* _Requirement_: The stretch wanted below opens at the line containing "def Inst.slot (i : Inst) : Nat := i.f 0 22 3" and closes at the line containing "entry (R290). -/". Please return it exactly, with no other lines.
START Source information
-- ==== Sys2Proof/Machine/Operands.lean ====
section
/-!
DEFINITION. Operands: tensor descriptors (R322 to R324), loop entries and their checks (R290 to R310,
R555), coordinates, folds and visit orders, and reading and writing the elements of a tensor in
external memory, bay memory and the program region.
-/

namespace Sys2Proof.Machine

/-! ### Descriptors -/

/-- The fields of a tensor descriptor (R322); extents are the extents themselves. -/
structure Desc where
  base : Nat
  fmtCode : Nat
  loc : Nat
  grad : Bool
  tsp : Bool
  e0 : Nat
  e1 : Nat
  e2 : Nat
  e3 : Nat
  s1 : Nat
  s2 : Nat
  s3 : Nat
  soff : Nat
  rsv : Nat
  tscale : Nat
  deriving DecidableEq, Repr

def Desc.of (v : BitVec 256) : Desc :=
  let w := v.toNat
  { base := 64 * fld w 0 46, fmtCode := fld w 46 4, loc := fld w 50 2, grad := bitOf w 52, tsp := bitOf w 53,
    e0 := fld w 54 24 + 1, e1 := fld w 78 24 + 1, e2 := fld w 102 8 + 1, e3 := fld w 110 8 + 1,
    s1 := fld w 118 24 * 2 ^ fld w 142 3, s2 := fld w 145 24 * 2 ^ fld w 169 3,
    s3 := fld w 172 24 * 2 ^ fld w 196 3, soff := fld w 199 22, rsv := fld w 221 3, tscale := fld w 224 32 }

def Desc.fmt (d : Desc) : Fmt := (Fmt.ofCode d.fmtCode).getD .e4m3

/-- REFUSE.ENCODING of R324. -/
def Desc.badEnc (d : Desc) : Bool := d.loc == 3 || d.rsv != 0 || (!d.tsp && d.tscale != 0)

/-- A tensor scale that R38 refuses: zero, negative, subnormal, infinite or NaN. -/
def badTscale (w : Nat) : Bool := bitOf w 31 || fld w 23 8 == 0 || fld w 23 8 == 255

/-- REFUSE.FORMAT of R324 and R33 (`idx` for an index-list operand). -/
def Desc.badFmt (d : Desc) (idx : Bool) : Bool :=
  decide (13 ≤ d.fmtCode) || (if idx then d.fmtCode != 11 else d.fmtCode == 11)
  || (d.tsp && (d.fmtCode != 6 || badTscale d.tscale)) || (d.soff != 0 && decide (8 ≤ d.fmtCode))

/-- REFUSE.SHAPE of R324. -/
def Desc.badShape (d : Desc) : Bool := d.fmtCode == 12 && (d.e0 % 32 != 0 || d.e1 % 32 != 0)

/-- The tensor scale of a descriptor. -/
def Desc.ts (d : Desc) : ℚ := if d.tsp then (f32Decode d.tscale).toRat else 1

/-- A coordinate of a tensor. -/
structure Coord where
  c0 : Int
  c1 : Int
  c2 : Int
  c3 : Int
  deriving DecidableEq, Repr

def Coord.zero : Coord := ⟨0, 0, 0, 0⟩

/-- Add a step along dimension `d`. -/
def Coord.add (x : Coord) (d : Nat) (v : Int) : Coord :=
  match d with
  | 0 => { x with c0 := x.c0 + v }
  | 1 => { x with c1 := x.c1 + v }
  | 2 => { x with c2 := x.c2 + v }
  | _ => { x with c3 := x.c3 + v }

/-- Inside the descriptor's shape (R298). -/
def Desc.has (d : Desc) (x : Coord) : Bool :=
  decide (0 ≤ x.c0) && decide (x.c0 < d.e0) && decide (0 ≤ x.c1) && decide (x.c1 < d.e1)
  && decide (0 ≤ x.c2) && decide (x.c2 < d.e2) && decide (0 ≤ x.c3) && decide (x.c3 < d.e3)

/-- The unit index of R323. -/
def Desc.unit (d : Desc) (i0 i1 i2 i3 : Nat) : Nat :=
  if d.fmtCode = 12 then i0 / 32 + i1 / 32 * d.s1 + i2 * d.s2 + i3 * d.s3
  else i0 / d.fmt.block + i1 * d.s1 + i2 * d.s2 + i3 * d.s3

/-- The address of a unit, of a WIDE entry or of a block's scale (R323). -/
def Desc.unitAddr (d : Desc) (u : Nat) : Nat := d.base + u * d.fmt.unitBytes
def Desc.scaleAddr (d : Desc) (u : Nat) : Nat := d.base + 4096 * d.soff + u
def Desc.wideEntry (d : Desc) (u i j : Nat) : Nat := d.base + 16448 * u + 64 + 16 * (32 * i + j)

/-- The largest unit index. -/
def Desc.lastUnit (d : Desc) : Nat := d.unit (d.e0 - 1) (d.e1 - 1) (d.e2 - 1) (d.e3 - 1)

/-- The first byte beyond the element plane and beyond the scale plane. -/
def Desc.endAddr (d : Desc) : Nat :=
  max (d.unitAddr (d.lastUnit + 1)) (if d.fmt.isBlock then d.scaleAddr (d.lastUnit + 1) else 0)

/-- REFUSE.RANGE of R324 for bay memory; the program region is checked at PLAN bounds (R313, Nest.lean). -/
def Desc.badRange (d : Desc) : Bool := d.loc == 1 && decide (0x600000 < d.endAddr)

/-- A program-region operand whose largest coordinates are `x` reaches beyond 0xBFFF (R313). -/
def Desc.beyondOb (d : Desc) (x : List Nat) : Bool :=
  let u := d.unit (min (x.getD 0 0) (d.e0 - 1)) (min (x.getD 1 0) (d.e1 - 1)) (min (x.getD 2 0) (d.e2 - 1)) (min (x.getD 3 0) (d.e3 - 1))
  d.loc == 2 && decide (0xC000 < max (d.unitAddr (u + 1)) (if d.fmt.isBlock then d.scaleAddr (u + 1) else 0))

/-- The linear element index (R55), from the extents. -/
def Desc.linear (d : Desc) (x : Coord) : Nat :=
  (x.c0.toNat + d.e0 * (x.c1.toNat + d.e1 * (x.c2.toNat + d.e2 * x.c3.toNat))) % 2 ^ 32

/-- Elements of a tensor. -/
def Desc.count (d : Desc) : Nat := d.e0 * d.e1 * d.e2 * d.e3

/-- The captured descriptor `tn` of an instruction. -/
def Inst.desc (i : Inst) (n : Nat) : Desc := Desc.of (Map.get 0 i.t n)
/-- The captured scalar `sn`; s0 supplies 0 (R352). -/
def Inst.sv (i : Inst) (n : Nat) : Nat := (regRead i.s n).toNat
/-- An address operand: bits [51:0] of a captured scalar (log 18). -/
def Inst.sa (i : Inst) (n : Nat) : Nat := i.sv n % 2 ^ 52
/-- A word of the instruction. -/
def Inst.wd (i : Inst) (k : Nat) : Nat := match k with
  | 0 => i.w.w0.toNat
  | 1 => i.w.w1.toNat
  | 2 => i.w.w2.toNat
  | _ => i.w.w3.toNat
/-- Bits of a word. -/
def Inst.f (i : Inst) (k lo n : Nat) : Nat := fld (i.wd k) lo n
def Inst.b (i : Inst) (k lo : Nat) : Bool := bitOf (i.wd k) lo
/-- The named slot, the overwrite flag. -/
def Inst.slot (i : Inst) : Nat := i.f 0 22 3
def Inst.ow (i : Inst) : Bool := i.b 0 25

/-- The refusal codes that descriptors of an instruction raise under R324. -/
def descCodes (ds : List Desc) : List Nat :=
  (if ds.any Desc.badEnc then [Code.encoding] else []) ++ (if ds.any (Desc.badFmt · false) then [Code.format] else [])
  ++ (if ds.any Desc.badShape then [Code.shape] else []) ++ (if ds.any Desc.badRange then [Code.range] else [])

def idxCodes (d : Desc) : List Nat :=
  (if d.badEnc then [Code.encoding] else []) ++ (if d.badFmt true then [Code.format] else [])
  ++ (if d.badRange then [Code.range] else [])

/-- One code where a condition holds. -/
def when (b : Bool) (code : Nat) : List Nat := if b then [code] else []

/-! ### Loop entries -/

/-- A stride word (R290). -/
structure Stride where
  dim : Nat
  used : Bool
  rsv : Nat
  step : Int
  deriving DecidableEq, Repr

def Stride.of (w : Nat) : Stride := ⟨fld w 0 2, bitOf w 2, fld w 3 5, sextNat 24 (fld w 8 24)⟩
def Stride.bad (t : Stride) : Bool := t.rsv != 0 || (!t.used && (t.dim != 0 || t.step != 0))

/-- The operands a stride word may move, in their order. -/
inductive Opnd where
  | a | b | c | x
  deriving DecidableEq, Repr

def Opnd.ix : Opnd → Nat
  | .a => 0
  | .b => 1
  | .c => 2
  | .x => 3

/-- A level (R290): roles are 0 M, 1 N, 2 K, 3 B, 4 J. -/
structure Level where
  plan : Nat
  reg : Nat
  role : Nat
  pos : Nat
  rsv : Bool
  strides : List Stride
  deriving DecidableEq, Repr

def Level.stride (l : Level) (o : Opnd) : Stride := l.strides.getD o.ix ⟨0, false, 0, 0⟩

/-- A loop entry (R290). -/
structure LoopE where
  nlev : Nat
  order : Nat
  tm : Nat
  tn : Nat
  dlev : Nat
  srot : Nat
  cores : Nat
  target : Nat
  ff : Nat
  fast : List Stride
  slow : List Stride
  levels : List Level
  rsv : Bool
  deriving DecidableEq, Repr

/-- Bytes `[i, i + n)` of an entry. -/
def lby (l : BitVec 2048) (i n : Nat) : Nat := fld l.toNat (8 * i) (8 * n)

def strideWords (l : BitVec 2048) (at' : Nat) : List Stride := (List.range 4).map fun k => Stride.of (lby l (at' + 4 * k) 4)

def Level.of (l : BitVec 2048) (k : Nat) : Level :=
  let o := 80 + 24 * k
  { plan := fld (lby l o 4) 0 25, reg := fld (lby l o 4) 25 5, role := lby l (o + 4) 1 % 8, pos := lby l (o + 5) 1 % 8,
    rsv := fld (lby l o 4) 30 2 != 0 || lby l (o + 4) 1 / 8 != 0 || lby l (o + 5) 1 / 8 != 0 || lby l (o + 6) 2 != 0,
    strides := strideWords l (o + 8) }

def LoopE.of (l : BitVec 2048) : LoopE :=
  let n := lby l 0 1 % 8
  { nlev := n, order := lby l 1 1 % 4, tm := lby l 2 1, tn := lby l 3 1, dlev := lby l 4 1 % 8, srot := lby l 5 1 % 8,
    cores := lby l 8 8, target := lby l 32 1 % 4, ff := fld (lby l 36 4) 0 17,
    fast := strideWords l 40, slow := strideWords l 56, levels := (List.range n).map (Level.of l),
    rsv := lby l 0 1 / 8 != 0 || lby l 1 1 / 4 != 0 || lby l 4 1 / 8 != 0 || lby l 5 1 / 8 != 0 || lby l 6 2 != 0
      || lby l 16 16 != 0 || lby l 32 1 / 4 != 0 || lby l 33 3 != 0 || fld (lby l 36 4) 17 15 != 0 || lby l 72 8 != 0
      || lby l (80 + 24 * n) (176 - 24 * n) != 0 }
END Source information
* _Response area_:
def Inst.slot (i : Inst) : Nat := i.f 0 22 3
def Inst.ow (i : Inst) : Bool := i.b 0 25

/-- The refusal codes that descriptors of an instruction raise under R324. -/
def descCodes (ds : List Desc) : List Nat :=
  (if ds.any Desc.badEnc then [Code.encoding] else []) ++ (if ds.any (Desc.badFmt · false) then [Code.format] else [])
  ++ (if ds.any Desc.badShape then [Code.shape] else []) ++ (if ds.any Desc.badRange then [Code.range] else [])

def idxCodes (d : Desc) : List Nat :=
  (if d.badEnc then [Code.encoding] else []) ++ (if d.badFmt true then [Code.format] else [])
  ++ (if d.badRange then [Code.range] else [])

/-- One code where a condition holds. -/
def when (b : Bool) (code : Nat) : List Nat := if b then [code] else []

/-! ### Loop entries -/

/-- A stride word (R290). -/
structure Stride where
  dim : Nat
  used : Bool
  rsv : Nat
  step : Int
  deriving DecidableEq, Repr

def Stride.of (w : Nat) : Stride := ⟨fld w 0 2, bitOf w 2, fld w 3 5, sextNat 24 (fld w 8 24)⟩
def Stride.bad (t : Stride) : Bool := t.rsv != 0 || (!t.used && (t.dim != 0 || t.step != 0))

/-- The operands a stride word may move, in their order. -/
inductive Opnd where
  | a | b | c | x
  deriving DecidableEq, Repr

def Opnd.ix : Opnd → Nat
  | .a => 0
  | .b => 1
  | .c => 2
  | .x => 3

/-- A level (R290): roles are 0 M, 1 N, 2 K, 3 B, 4 J. -/
structure Level where
  plan : Nat
  reg : Nat
  role : Nat
  pos : Nat
  rsv : Bool
  strides : List Stride
  deriving DecidableEq, Repr

def Level.stride (l : Level) (o : Opnd) : Stride := l.strides.getD o.ix ⟨0, false, 0, 0⟩

/-- A loop entry (R290). -/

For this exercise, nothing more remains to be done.